Just when I thought all that could be said about the Dixie Chicks controversy had been said, another ridiculous quote hit the news that makes it almost impossible not to comment. Against my better judgment, I’ve decided to wade into the controversy. I guess I am just “not ready to make nice.”
Marketing of the latest Chicks’ CD has had little to do with the music. It has mainly consisted of selling an image of a trio of rebels exercising their right to dissent and playing the role of victims suffering political persecution. The latest controversial comment concerned “ultra patriotism.”
The Chicks can't hide their disgust at the lack of support they received from other country performers. "A lot of artists cashed in on being against what we said or what we stood for because that was promoting their career, which was a horrible thing to do," says Robison.
"A lot of pandering started going on, and you'd see soldiers and the American flag in every video.
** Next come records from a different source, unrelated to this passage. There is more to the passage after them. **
-- ==== Sys2Proof/Config.lean ====
section
/-! DEFINITION. The parameters of rule R7: what the source leaves open and one machine fixes. The defaults the spec
gives them stand in Sys2Proof/Decode.lean (`OPC`) and Sys2Proof/Machine/Params.lean (the others). `M0`, the memory
at the first step, is no field here: it is the argument of `State.launch` (R206). -/

namespace Sys2Proof

/-- `BOUNDARY_POLICY` (R7, R90, D5): what happens when `pc + 1`, `pc + 2` or the advanced `pc` passes `0xFF`. -/
inductive BoundaryPolicy where
  /-- the step raises `Undefined_Boundary` -/
  | fault
  /-- the sums are taken modulo 256 -/
  | wrap
  deriving DecidableEq, Repr

/-- `NOT_POLICY` (R7, R112, D6): the value `NOT` stores. -/
inductive NotPolicy where
  /-- the 8-bit complement -/
  | mask8
  /-- the model gives `NOT` no meaning -/
  | refuse
  deriving DecidableEq, Repr

/-- `REGIDX_POLICY` (R7, R63, D10): a register-operand byte greater than 7. -/
inductive RegidxPolicy where
  /-- the step raises `Undefined_RegisterIndex` -/
  | fault
  /-- bits 2:0 of the byte are the index -/
  | mask3
  deriving DecidableEq, Repr

/-- `OPC` (R7, R66, D1): the opcode byte of each of the 27 mnemonics. -/
structure Opc where
  hlt  : Byte
  ldi  : Byte
  ld   : Byte
  st   : Byte
  nop  : Byte
  add  : Byte
  sub  : Byte
  mul  : Byte
  div  : Byte
  mod  : Byte
  inc  : Byte
  dec  : Byte
  and  : Byte
  or   : Byte
  xor  : Byte
  not  : Byte
  cmp  : Byte
  jmp  : Byte
  jeq  : Byte
  jgt  : Byte
  jlt  : Byte
  jne  : Byte
  push : Byte
  pop  : Byte
  call : Byte
  ret  : Byte
  prn  : Byte
  deriving DecidableEq, Repr

/-- The parameters of rule R7 that are fixed for one machine. -/
structure Config where
  opc      : Opc
  resetGpr : Vector Byte 5
  resetIr  : Byte
  boundary : BoundaryPolicy
  not      : NotPolicy
  regidx   : RegidxPolicy
  deriving DecidableEq, Repr

end Sys2Proof
end

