/-- Under `wrap`, `mask3` and `mask8` every step answers a next state. -/
theorem step_completes (hb : s.cfg.boundary = .wrap) (hr : s.cfg.regidx = .mask3) (hnot : s.cfg.not = .mask8) :
    ∃ t, step s = .next t := by
  rcases step_cases s with ⟨-, e⟩ | ⟨-, he, -⟩ | ⟨-, -, -, e⟩ | ⟨-, -, i, -, e⟩
  · exact ⟨_, e⟩
  · exact absurd (.inl hb) he
  · exact ⟨_, e⟩
  · rw [e]
    refine exec_completes (fun b _ => ?_) hnot (.inl hb)
    obtain ⟨r, hnames, -⟩ := regIndex_mask3 b
    exact ⟨r, by simpa only [State.names, State.setIr_cfg, hr] using hnames⟩

end Sys2Proof.Machine
end

section
/-! The statements about the step cycle (40_step_cycle.md). -/

namespace Sys2Proof.Machine

/-- Settles O13, by induction on the number of steps. -/
theorem haltedIsTerminal : Obligations.HaltedIsTerminal := by
  intro n s hrun
  induction n with
  | zero => rfl
  | succ n ih =>
    have hstep : Sys2Proof.core.step s = .next s := step_halted hrun
    simpa only [Host.Core.run, hstep] using ih

/-- Settles O14: the advance leaves the run state as the handler left it, and the fetch does not write it. -/
theorem exactlyThreeWaysToHalt : Obligations.ExactlyThreeWaysToHalt := by
  refine ⟨fun s => ⟨rfl, rfl⟩, fun s t hrun e => ?_⟩
  rcases step_next e with ⟨hhalted, -⟩ | ⟨-, -, hd, rfl⟩ | ⟨-, -, i, hd, e'⟩
  · rw [hrun] at hhalted; cases hhalted
  · exact iff_of_true rfl (.inl hd)
  · obtain ⟨h, n, p, H, rfl, -⟩ := exec_next e'
    simpa [hd, State.names] using H.run_eq_halted_iff hrun

/-- Settles O26: at entry by the fetch, and otherwise by an advance from `0xFD` past three bytes, since no instruction is
longer and none of that length jumps. -/
theorem boundaryFaultsExactly : Obligations.BoundaryFaultsExactly := by
  intro s p hrun hb hv
  have henters : s.enters ↔ ¬ 0xFE ≤ s.pc.toNat := by simp [State.enters, hb]
  by_cases he : s.enters
  · have hlow := henters.1 he
    cases hd : s.decoded with
    | error d => simp [step_invalid hrun he hd, hlow]
    | ok i =>
      have hcount := s.opcount_fetchIr hv hd
      have hle := i.mnemonic.format.operandCount_le
      have hpast : ¬ (s.setIr s.fetchIr).advances ↔ s.pc = 0xFD ∧ opcount s.fetchIr = 2 := by
        have hpc : s.pc = 0xFD ↔ s.pc.toNat = 0xFD := BitVec.toNat_inj.symm
        simp only [State.advances, State.setIr_cfg, State.setIr_pc, State.setIr_ir, hb, hpc, reduceCtorEq, false_or]
        omega
      have hreach (h2 : opcount s.fetchIr = 2) := handled_fallthrough_iff (s := s.setIr s.fetchIr) (hcount ▸ h2)
      rw [step_exec hrun he hd, exec_boundary_iff, hpast, and_assoc]
      simp only [hlow, false_or, Except.ok.injEq, exists_eq_left']
      exact and_congr_right fun _ => and_congr_right fun _ => and_congr_right hreach
  · have hhigh : 0xFE ≤ s.pc.toNat := not_not.1 (mt henters.2 he)
    simp [step_boundary hrun he, hhigh, eq_comm]

/-- Settles O30, by induction on the length of the run: a step keeps the policies. -/
theorem nothingStopsUnderWrapMask3Mask8 : Obligations.NothingStopsUnderWrapMask3Mask8 := by
  intro n
  induction n with
  | zero => exact fun _ _ _ _ => trivial
  | succ n ih =>
    intro s hb hr hnot
    obtain ⟨t, e⟩ := step_completes hb hr hnot
    obtain ⟨hcfg, -, -⟩ := parametersAndIrAfterAStep s t e
    exact ⟨t, e, ih t (hcfg ▸ hb) (hcfg ▸ hr) (hcfg ▸ hnot)⟩

/-- Settles O31: register bytes below 8 name registers under either policy, and no instruction is longer than three
bytes. -/
theorem wellFormedStepCompletes : Obligations.WellFormedStepCompletes := by
  intro s i hrun hv hnot hpc hd hwf
  have he : s.enters := .inr (by omega)
  have hlen : opcount s.fetchIr ≤ 2 := s.opcount_fetchIr hv hd ▸ i.mnemonic.format.operandCount_le
  have hadv : (s.setIr s.fetchIr).advances := .inr (by simp only [State.setIr_pc, State.setIr_ir]; omega)
  rw [step_exec hrun he hd]
  refine exec_completes (fun b hb => ?_) hnot hadv
  have hlt : b.toNat < 8 := of_decide_eq_true (List.all_eq_true.1 hwf b hb)
  exact ⟨_, regIndex_of_lt hlt _⟩

/-- Settles O11: the three bytes are those the fetch reads. -/
theorem stepRunsTheDecodedInstruction : Obligations.StepRunsTheDecodedInstruction :=
  fun _ _ hrun he hd => step_exec hrun he hd

/-- Settles O12: the opcode of no mnemonic decodes to no instruction. -/
theorem invalidOpcodeReportsAndHalts : Obligations.InvalidOpcodeReportsAndHalts :=
  fun _ hrun he hinvalid => step_invalid hrun he (decode_of_lookup_eq_none (Opc.lookup_eq_none.2 hinvalid) _ _)

end Sys2Proof.Machine
end

section
/-! SUPPORT. What the ALU's reduction, its division and its comparison answer (41_alu.md R102 to R108, R113). -/

namespace Sys2Proof.Machine

/-- Reduction of an exact result, by the residue the result has modulo 256. -/
theorem wrap8_eq_ofNat {z : Int} {n : Nat} (h : z % 256 = n) : wrap8 z = BitVec.ofNat 8 n := by
  apply BitVec.eq_of_toNat_eq
  have hz : (wrap8 z).toNat = (z % 256).toNat := BitVec.toNat_ofInt z
  rw [hz, h, BitVec.toNat_ofNat]
  omega

/-- `DIV` by a divisor that is not zero is the unsigned quotient (R105, D7). -/
theorem alu_div {b : Byte} (a : Byte) (hb : b ≠ 0) : alu .div a b = some (.value (a / b)) := by
  have hb' : b.toNat ≠ 0 := (BitVec.toNat_pos_of_ne_zero hb).ne'
  simp [alu, hb', BitVec.udiv_def]

/-- `MOD` by a divisor that is not zero is the unsigned remainder (R106). -/
theorem alu_mod {b : Byte} (a : Byte) (hb : b ≠ 0) : alu .mod a b = some (.value (a % b)) := by
  have hb' : b.toNat ≠ 0 := (BitVec.toNat_pos_of_ne_zero hb).ne'
  simp [alu, hb', BitVec.umod_def]

/-- Everything a comparison can answer: equal and E, greater and G, or less and L. -/
theorem compareFlags_cases (a b : Byte) :
    (a = b ∧ compareFlags a b = 0b001) ∨ (b.toNat < a.toNat ∧ compareFlags a b = 0b010) ∨
      (a.toNat < b.toNat ∧ compareFlags a b = 0b100) := by
  unfold compareFlags
  split
  next heq => exact .inl ⟨BitVec.eq_of_toNat_eq heq, rfl⟩
  next hne =>
    split
    next hgt => exact .inr (.inl ⟨hgt, rfl⟩)
    next hle => exact .inr (.inr ⟨by omega, rfl⟩)

end Sys2Proof.Machine
end

section
/-! The statements about the ALU (41_alu.md). -/

namespace Sys2Proof.Machine

/-- Settles O34: the ALU's quotient and remainder are those of unsigned division, and a zero divisor has no answer. -/
theorem aluDivModIsEuclidean : Obligations.AluDivModIsEuclidean := by
  refine fun a b => ⟨fun hb => ⟨a / b, a % b, alu_div a hb, alu_mod a hb, ?_, ?_⟩, fun hb => ⟨?_, ?_⟩⟩
  · rw [BitVec.toNat_udiv, BitVec.toNat_umod]
    exact (Nat.div_add_mod a.toNat b.toNat).symm
  · rw [BitVec.toNat_umod]
    exact Nat.mod_lt _ (BitVec.toNat_pos_of_ne_zero hb)
  · exact alu_eq_none.2 ⟨.inl rfl, hb⟩
  · exact alu_eq_none.2 ⟨.inr rfl, hb⟩

/-- Settles O32: each exact result has the stated number as its residue modulo 256; for `SUB` and `DEC` that number is
taken from the exact result plus 256, so that it is not negative. -/
theorem aluArithmeticIsModulo256 : Obligations.AluArithmeticIsModulo256 := by
  intro a b
  have ha := a.isLt
  have hb := b.isLt
  have hadd : ((a.toNat + b.toNat : Int)) % 256 = ((a.toNat + b.toNat) % 256 : Nat) := by omega
  have hsub : ((a.toNat - b.toNat : Int)) % 256 = ((a.toNat + 256 - b.toNat) % 256 : Nat) := by omega
  have hmul : ((a.toNat * b.toNat : Int)) % 256 = (a.toNat * b.toNat % 256 : Nat) := (Int.natCast_emod _ _).symm
  have hinc : ((a.toNat + 1 : Int)) % 256 = ((a.toNat + 1) % 256 : Nat) := by omega
  have hdec : ((a.toNat - 1 : Int)) % 256 = ((a.toNat + 255) % 256 : Nat) := by omega
  simp only [alu, wrap8_eq_ofNat hadd, wrap8_eq_ofNat hsub, wrap8_eq_ofNat hmul, wrap8_eq_ofNat hinc,
    wrap8_eq_ofNat hdec, and_self]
It became a sickening display of ultra-patriotism."
"The entire country may disagree with me, but I don't understand the necessity for patriotism," Maines resumes, through gritted teeth. "Why do you have to be a patriot? About what? This land is our land? Why? You can like where you live and like your life, but as for loving the whole country... I don't see why people care about patriotism."
Just to set the record straight, for all their recent talk of tolerance and open-mindedness, and their disgust at their lack of support from other country artists, it was lead singer Natalie Maines who first decided to criticize a fellow artist for his political statement.
Maines started a highly publicized feud with Toby Keith almost a year before her comments about President Bush when she attacked Keith for a song he wrote honoring his father, who was an Army veteran. In Keith’s song, Courtesy of the Red White and Blue (The Angry American), he wrote, “My daddy served in the army, where he lost his right eye, but he flew a flag out in our yard until the day that he died. He wanted my mother, my brother, my sister and me, to grow up and live happy in the land of the free.”
In the song, he went on to describe how he believed his father would have reacted to 9/11 had he lived to see it. One line in the song, “We’ll put a boot in your ass, it’s the American way” caused ABC to pull Keith from an Independence Day concert.